To: None <kilbi@rad.rwth-aachen.de>
From: Greg Oster <oster@cs.usask.ca>
List: current-users
Date: 06/24/2002 08:42:09
Markus W Kilbinger writes:
> >>>>> "Greg" == Greg Oster <oster@cs.usask.ca> writes:
>
> >> After simulating (raidctl -F) a disk failure of a 4 disk raid5
> >> (3 + 1 spare), the spare disk got in 'used_spare' state and the
> >> whole raid was still usable under the 'reconstructing' phase.
> >> Fine!
> >>
> >> But what's the smooth way (== the system is still usable during
> >> that time) back? 'raidctl -B' did the job, but blocks the whole
> >> system for the complete copyback time!
>
> Greg> It blocks the filesystem(s) on the RAID set... Unfortunatly,
> Greg> this is a limitation of the copyback code.
>
> As positive aspect copyback is about twice as fast as the
> reconstructing way...
>
> >> Trying it with 'raidctl -R ...', while the spare is in use,
> >> reconstructed the formerly failed disk smoothly, but left the
> >> spare disk in 'used_spare' state.
>
> Greg> Hmm!! It really shouldn't be letting you do a 'raidctl -R'
> Greg> after you've already reconstructed to a spare... smells like
> Greg> a bug..
>
> A reboot 'solved' this problem, but that's not the clean way for a
> raid system, anyway! ;-)
Well... if you have hot-swap drives, then you could just stuff the new drive in
place of the old one, and not worry about doing a copyback.. (i.e. the new
drive you put in becomes the hot spare). If you don't have hot-swap drives,
then you'll have to take things off-line anyway, and at that point you can
just shuffle the disks around :)
> -> send-pr?
If you'd like. There may already be a PR, but I don't recall for sure.. I do
know that this issue is on my RAIDframe "todo" list.. (unfortunatly, fixing
it is going to require a complete rewrite of the copyback code.. :( )

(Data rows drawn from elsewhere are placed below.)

-- ==== Sys2Proof/Tests/Slice0.lean ====
section
/-! SUPPORT. Own tests: ill-formed terms, opcode bytes written out from 30_encoding.md, vectors of 95_test_vectors.md one step each, and a witness for the hypotheses of every statement. -/

namespace Sys2Proof.Tests

open Sys2Proof.Machine Sys2Proof.Safety

set_option Elab.async false

/-! ## Well-formedness: each check refuses -/

theorem test_wf_bp_width : (Instr.bp 33).wf = false := by decide
theorem test_wf_bpvx_width : (Instr.bpvx 33).wf = false := by decide
theorem test_wf_bpbx_width : (Instr.bpbx 63).wf = false := by decide
theorem test_wf_const_width : (Instr.const 33).wf = false := by decide
theorem test_wf_illegalHeader_legal : (Instr.illegalHeader 0x60).wf = false := by decide
theorem test_wf_vb1_range : (Instr.vb1 177).wf = false := by decide
theorem test_wf_vb2_range : (Instr.vb2 176).wf = false ∧ (Instr.vb2 241).wf = false := by decide
theorem test_wf_vb3_range : (Instr.vb3 240).wf = false ∧ (Instr.vb3 249).wf = false := by decide
theorem test_wf_reservedVbLead_range : (Instr.reservedVbLead 250).wf = false := by decide
theorem test_wf_unpackS_count : (Instr.unpackS 0 257 1).wf = false := by decide
theorem test_wf_unpackS_width : (Instr.unpackS 0 256 33).wf = false := by decide
theorem test_wf_unpackV_width : (Instr.unpackV 0 33).wf = false := by decide
theorem test_wf_vbdec_count : (Instr.vbdec 0 256).wf = false := by decide

/-! ## Decoding: opcode bytes bit by bit from 30_encoding.md R82, R89 and R97 -/

theorem test_decode_bp : decodeByte .header 0b00_000111 = .bp 7 ∧ decodeByte .header 0b00_100000 = .bp 32 := by decide
theorem test_decode_bpvx : decodeByte .header 0b01_000100 = .bpvx 4 ∧ decodeByte .header 0b01_100000 = .bpvx 32 := by decide
theorem test_decode_bpbx : decodeByte .header 0b10_000100 = .bpbx 4 ∧ decodeByte .header 0b10_100000 = .bpbx 32 := by decide
theorem test_decode_const : decodeByte .header 0b11_001000 = .const 8 ∧ decodeByte .header 0b11_100000 = .const 32 := by decide
theorem test_decode_illegal : decodeByte .header 0b00_100001 = .illegalHeader 0x21 ∧
    decodeByte .header 0b11_111111 = .illegalHeader 0xFF := by decide
theorem test_decode_vb1 : decodeByte .runFirst 0x00 = .vb1 0 ∧ decodeByte .vbLead 0xB0 = .vb1 176 := by decide
theorem test_decode_vb2 : decodeByte .runFirst 0xB1 = .vb2 177 ∧ decodeByte .vbLead 0xF0 = .vb2 240 := by decide
theorem test_decode_vb3 : decodeByte .runFirst 0xF1 = .vb3 241 ∧ decodeByte .vbLead 0xF8 = .vb3 248 := by decide
theorem test_decode_vb4_vb5 : decodeByte .vbLead 0xF9 = .vb4 ∧ decodeByte .runFirst 0xFA = .vb5 := by decide
theorem test_decode_reserved : decodeByte .runFirst 0xFB = .reservedVbLead 251 ∧
    decodeByte .vbLead 0xFF = .reservedVbLead 255 := by decide
theorem test_decode_vbraw : decodeByte .runFirst 0xFF = .vbraw := by decide
theorem test_decode_rest : decode .header [0x07, 0xAA] = .ok (.bp 7, [0xAA]) ∧
    decode .vbLead [] = .error .endOfInput := ⟨rfl, rfl⟩
theorem test_decodeTableWord : decodeTableWord 8 0xC8 = some (.const 8) ∧ decodeTableWord 8 0x7F = some (.illegalHeader 0x7F) ∧
    decodeTableWord 0 0 = none := by decide
theorem test_encodeVb_boundaries : [0, 176, 177, 16560, 16561, 540848, 540849, 16777215, 16777216, 4294967295].map encodeVb =
    [[0x00], [0xB0], [0xB1, 0x00], [0xF0, 0xFF], [0xF1, 0x00, 0x00], [0xF8, 0xFF, 0xFF], [0xF9, 0xB1, 0x40, 0x08],
      [0xF9, 0xFF, 0xFF, 0xFF], [0xFA, 0x00, 0x00, 0x00, 0x01], [0xFA, 0xFF, 0xFF, 0xFF, 0xFF]] := by decide

/-! ## States and what is read off a result -/

/-- `IN` holding bytes from an address on. -/
def cells (a : Nat) (bytes : List Nat) : List Host.Cell :=
  (((List.range bytes.length).map (a + ·)).zip (bytes.map (BitVec.ofNat 8))).filter fun c => c.2 ≠ 0

/-- A launch in progress. -/
def launched (nval inlen : Nat) (bytes : List Nat) : State :=
  { State.reset with runState := .busy, nval := BitVec.ofNat 64 nval, inlen := BitVec.ofNat 64 inlen, inMem := cells 0 bytes }

/-- The state read off a result. -/
def got {α : Type} (f : State → α) : Host.Outcome State Fault Refusal → Option α
  | .next t => some (f t)
  | .fault _ => none
  | .refused _ => none

/-- The first `k` words of `OUT`, and both cursors. -/
def blockOut (k : Nat) (r : Host.Outcome State Fault Refusal) : Option (List Nat × Nat × Nat) :=
  got (fun t => ((List.range k).map fun p => (t.out.read p).toNat, t.ip.toNat, t.op.toNat)) r

/-- STATE, ECAUSE, EIP, EOP, EINFO. -/
def faultRegs (r : Host.Outcome State Fault Refusal) : Option (RunState × List Nat) :=
  got (fun t => (t.runState, [t.ecause.toNat, t.eip.toNat, t.eop.toNat, t.einfo.toNat])) r

/-- The first `k` exception values, then `i` and `p`. -/
def vbRegs (k : Nat) (r : Host.Outcome State Fault Refusal) : Option (List Nat × Nat × Nat) :=
  got (fun t => ((t.scratch.ex.toList.take k).map BitVec.toNat, t.scratch.vi.toNat, t.scratch.vp.toNat)) r

/-- The first `k` unpacked values and the length. -/
def unpacked (k : Nat) (r : Host.Outcome State Fault Refusal) : Option (List Nat × Nat) :=
  got (fun t => ((t.scratch.v.toList.take k).map BitVec.toNat, t.scratch.len.toNat)) r

/-! ## Block instructions: vectors S1 to S5, B, W2 of 95_test_vectors.md -/

theorem test_bp_S1 : blockOut 4 (exec (.bp 7) (launched 4 5 [0x07, 0xAA, 0x9C, 0xF6, 0x0E])) =
    some ([42, 57, 90, 119], 5, 4) := by decide +kernel
theorem test_bp_B8 : blockOut 3 (exec (.bp 3) (launched 3 3 [0x03, 0xC1, 0x01])) = some ([1, 0, 7], 3, 3) := by decide +kernel
theorem test_const_B3 : blockOut 2 (exec (.const 31) (launched 2 5 [0xDF, 0xFF, 0xFF, 0xFF, 0xFF])) =
    some ([0x7FFFFFFF, 0x7FFFFFFF], 5, 2) := by decide +kernel
theorem test_const_B2 : blockOut 3 (exec (.const 32) (launched 3 5 [0xE0, 0x78, 0x56, 0x34, 0x12])) =
    some ([0x12345678, 0x12345678, 0x12345678], 5, 3) := by decide +kernel
theorem test_bpvx_S4 : blockOut 12 (exec (.bpvx 4)
      (launched 12 11 [0x44, 0x01, 0x97, 0x43, 0x15, 0x73, 0x13, 0x62, 0xB3, 0x0E, 0x0B])) =
    some ([7, 9, 3, 4, 5, 1, 3, 7, 3, 1, 2, 11254], 11, 12) := by decide +kernel
theorem test_bpvx_B18_repeated_index : blockOut 4 (exec (.bpvx 4) (launched 4 8 [0x44, 0x02, 0x97, 0x43, 0x01, 0x01, 0x03, 0x03])) =
    some ([7, 9, 3, 20], 8, 4) := by decide +kernel
theorem test_bpbx_S5 : blockOut 12 (exec (.bpbx 4)
      (launched 12 14 [0x84, 0x1A, 0x00, 0x08, 0x2C, 0xF7, 0xAC, 0x02, 0x97, 0x43, 0x15, 0x73, 0x13, 0xE2])) =
    some ([7, 9, 3, 4, 5, 1, 3, 7, 3, 1, 2, 718238414], 14, 12) := by decide +kernel
theorem test_bpbx_B24_partial_bitmap_byte : blockOut 12 (exec (.bpbx 2)
      (launched 12 8 [0x82, 0x03, 0x21, 0xF0, 0x1D, 0x1B, 0x00, 0x00])) =
    some ([23, 2, 1, 0, 0, 12, 0, 0, 0, 0, 0, 0], 8, 12) := by decide +kernel
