-- ==== Sys2Proof/Config.lean ====
section
/-! DEFINITION. What one implementation of the bit_width_analyzer CORE fixes: the parameters of rule R2 and the
identification constant of rule R31. The spec leaves no value open that a transaction could observe, so no free
value stands here; its open parameters (the latencies, the number of CORE copies in a system, the base address of the
window) are read by no rule and are named in notes/assumptions/4.md. -/

namespace Sys2Proof.Config

/-- `LANES`: values in a block (rule R2). -/
abbrev lanes : Nat := 128

/-- `VALW`: bits of a value (rule R2). -/
abbrev valw : Nat := 32

/-- `BMAX`: the largest bit width (rule R2). -/
abbrev bmax : Nat := 32

/-- The version of the command set, CORE-CMD v1, as IDR shows it (rule R31). -/
abbrev version : Nat := 1

end Sys2Proof.Config
end

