/-- From R57, R58: the serialisation of b planes has 16*b bytes; byte n is byte n mod 16 of plane n div 16, which is the
byte a host gets that reads the planes' bus words in ascending order and stores each little-endian. -/
def Obligations.SerialisationIsLittleEndianPlaneOrder : Prop :=
  ∀ (s : State) (b : Nat), b ≤ 32 →
    (serialise s.pln b).length = 16 * b ∧
    ∀ n, n < 16 * b →
      (serialise s.pln b)[n]? = (s.pln[n / 16]?).map (fun W => W.extractLsb' (8 * (n % 16)) 8) ∧
      (serialise s.pln b)[n]? =
        (peek s (BitVec.ofNat 11 (0x200 + 4 * (n / 4)))).map (fun w => w.extractLsb' (8 * (n % 4)) 8)

/-- From R89: the lines that load a register, a block or a plane leave exactly that in the CORE, with no error. That a
listing is placed in `inbox` and served one event a step is the model's choice (log entry 1). -/
def Obligations.LoadLinesLoadTheirOperand : Prop :=
  ∀ s : State, s.inbox = [] →
    (∀ V : Block, Sys2Proof.core.run 128 (s.issue [.ldblk V]) = .next { s with blk := V, rsp := writeDone }) ∧
    (∀ (p : Fin 32) (W : PlaneWord), Sys2Proof.core.run 4 (s.issue [.ldpln p W]) =
      .next { s with pln := s.pln.set p W, rsp := writeDone }) ∧
    (∀ v : Word, Sys2Proof.core.run 1 (s.issue [.setoff v]) = .next { s with offset := v, rsp := writeDone }) ∧
    (∀ v : Word, Sys2Proof.core.run 1 (s.issue [.setw v]) =
      .next { s with width := v.extractLsb' 0 6, rsp := writeDone }) ∧
    Sys2Proof.core.run 1 (s.issue [.clrst]) = .next { s with status := .clear, rsp := writeDone }

/-! ### Rules of the whole machine -/

/-- From R3, R51, R170: every step answers a next state, and a transaction gets exactly one response. The clauses on
`inbox` are the model's choice and not the rules': that a step serves its first event, and that with nothing issued it
changes nothing and gives no response (log entry 1), and that every event, a reset among them, leaves what the host has
still to issue (log entry 2). -/
def Obligations.EveryStepAnswers : Prop :=
  ∀ s : State, Answers (step s) fun t =>
    (s.inbox = [] → t = { s with rsp := none }) ∧
    (∀ e rest, s.inbox = e :: rest → t.inbox = rest ∧ (t.rsp.isSome = true ↔ ∃ txn, e = .request txn))

/-- R170: a set flag blocks nothing. Whatever STATUS holds, every transaction answers, leaves the same registers and
buffers, answers the same error bit, and, unless it reads STATUS, the same data. -/
def Obligations.SetFlagsBlockNothing : Prop :=
  ∀ (s : State) (st : Status) (txn : Transaction),
    Answers (step (s.issuing txn)) fun t => t.rsp.isSome = true ∧
      Answers (step (State.issuing { s with status := st } txn)) fun u =>
        u.blk = t.blk ∧ u.pln = t.pln ∧ u.offset = t.offset ∧ u.width = t.width ∧ u.maxv = t.maxv ∧
        u.inbox = t.inbox ∧ u.rsp.map (·.err) = t.rsp.map (·.err) ∧ (txn ≠ .read 0x404#11 → u.rsp = t.rsp)

/-- From R34, R101, R102, R113, R114, R128, R136, R151: a command's results depend on its named inputs alone: BLK (and
OFFSET in delta mode) for analyze and pack, planes 0 to b-1 (and OFFSET in delta mode) for unpack, BLK and OFFSET for
DELTA and UNDELTA, nothing for SRST. A pack's results are its planes and TRUNC, which also keeps what it was. NOP has no
results. -/
def Obligations.CommandsReadOnlyNamedInputs : Prop :=
  ∀ s s' : State,
    (s'.blk = s.blk → Answers (exec .analyze s) fun t => Answers (exec .analyze s') fun t' =>
      t'.maxv = t.maxv ∧ t'.width = t.width) ∧
    (s'.blk = s.blk → s'.offset = s.offset → Answers (exec .analyzeD s) fun t => Answers (exec .analyzeD s') fun t' =>
      t'.maxv = t.maxv ∧ t'.width = t.width) ∧
    (∀ i j d b, PacksAt i d b s → PacksAt j d b s' → b ≤ 32 → s'.blk = s.blk → (d = true → s'.offset = s.offset) →
      Answers (exec i s) fun t => Answers (exec j s') fun t' =>
        (∀ (p : Nat) (_ : p < 32), p < b → t'.pln[p] = t.pln[p]) ∧
        (s'.status.trunc = s.status.trunc → t'.status.trunc = t.status.trunc)) ∧
    (∀ i j d b, UnpacksAt i d b s → UnpacksAt j d b s' → b ≤ 32 →
      (∀ (p : Nat) (_ : p < 32), p < b → s'.pln[p] = s.pln[p]) → (d = true → s'.offset = s.offset) →
      Answers (exec i s) fun t => Answers (exec j s') fun t' => t'.blk = t.blk) ∧
    (s'.blk = s.blk → s'.offset = s.offset →
      Answers (exec .delta s) fun t => Answers (exec .delta s') fun t' => t'.blk = t.blk) ∧
    (s'.blk = s.blk → s'.offset = s.offset →
      Answers (exec .undelta s) fun t => Answers (exec .undelta s') fun t' => t'.blk = t.blk) ∧
    Answers (exec .srst s) fun t => Answers (exec .srst s') fun t' =>
      t'.blk = t.blk ∧ t'.pln = t.pln ∧ t'.offset = t.offset ∧ t'.width = t.width ∧ t'.maxv = t.maxv ∧
        t'.status = t.status

/-- From R21, R23, R25, R27, R28: the words of the window a command may change. NOP: none. ANALYZE, ANALYZE.D: WIDTH and
MAXV. The pack commands: planes 0 to b-1 and STATUS. The unpack commands: BLK, or STATUS when refused. DELTA, UNDELTA:
BLK. Every other address reads as before. -/
def Obligations.CommandsChangeOnlyTheirWords : Prop :=
  ∀ (s : State) (a : Addr),
    (Answers (exec .nop s) fun t => peek t a = peek s a) ∧
    (a ≠ 0x40C#11 → a ≠ 0x410#11 →
      (Answers (exec .analyze s) fun t => peek t a = peek s a) ∧
      Answers (exec .analyzeD s) fun t => peek t a = peek s a) ∧
    (∀ i d b, PacksAt i d b s → a ≠ 0x404#11 →
      ¬ (b ≤ 32 ∧ 0x200 ≤ a.toNat ∧ a.toNat < 0x200 + 16 * b) → Answers (exec i s) fun t => peek t a = peek s a) ∧
    (∀ i d b, UnpacksAt i d b s → 0x200 ≤ a.toNat → (a = 0x404#11 → b ≤ 32) →
      Answers (exec i s) fun t => peek t a = peek s a) ∧
    (0x200 ≤ a.toNat →
      (Answers (exec .delta s) fun t => peek t a = peek s a) ∧ Answers (exec .undelta s) fun t => peek t a = peek s a)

> So, copyback is the only (clean) way back from a used spare to the
> normal raid disk on a running machine?
Technically, yes. However: the used spare should be just as good as a
normal raid disk (unless you're using a slower disk or something.)
If the used spare is exactly the same as the other drives in the array,
I wouldn't even worry about doing the copyback -- at some point when you
reboot, the used spare will be pulled into the array as a normal component
(assuming you're using the autoconfig stuff). And in the meantime, the
spare disk should function just as well as a normal component.
Later...
Greg Oster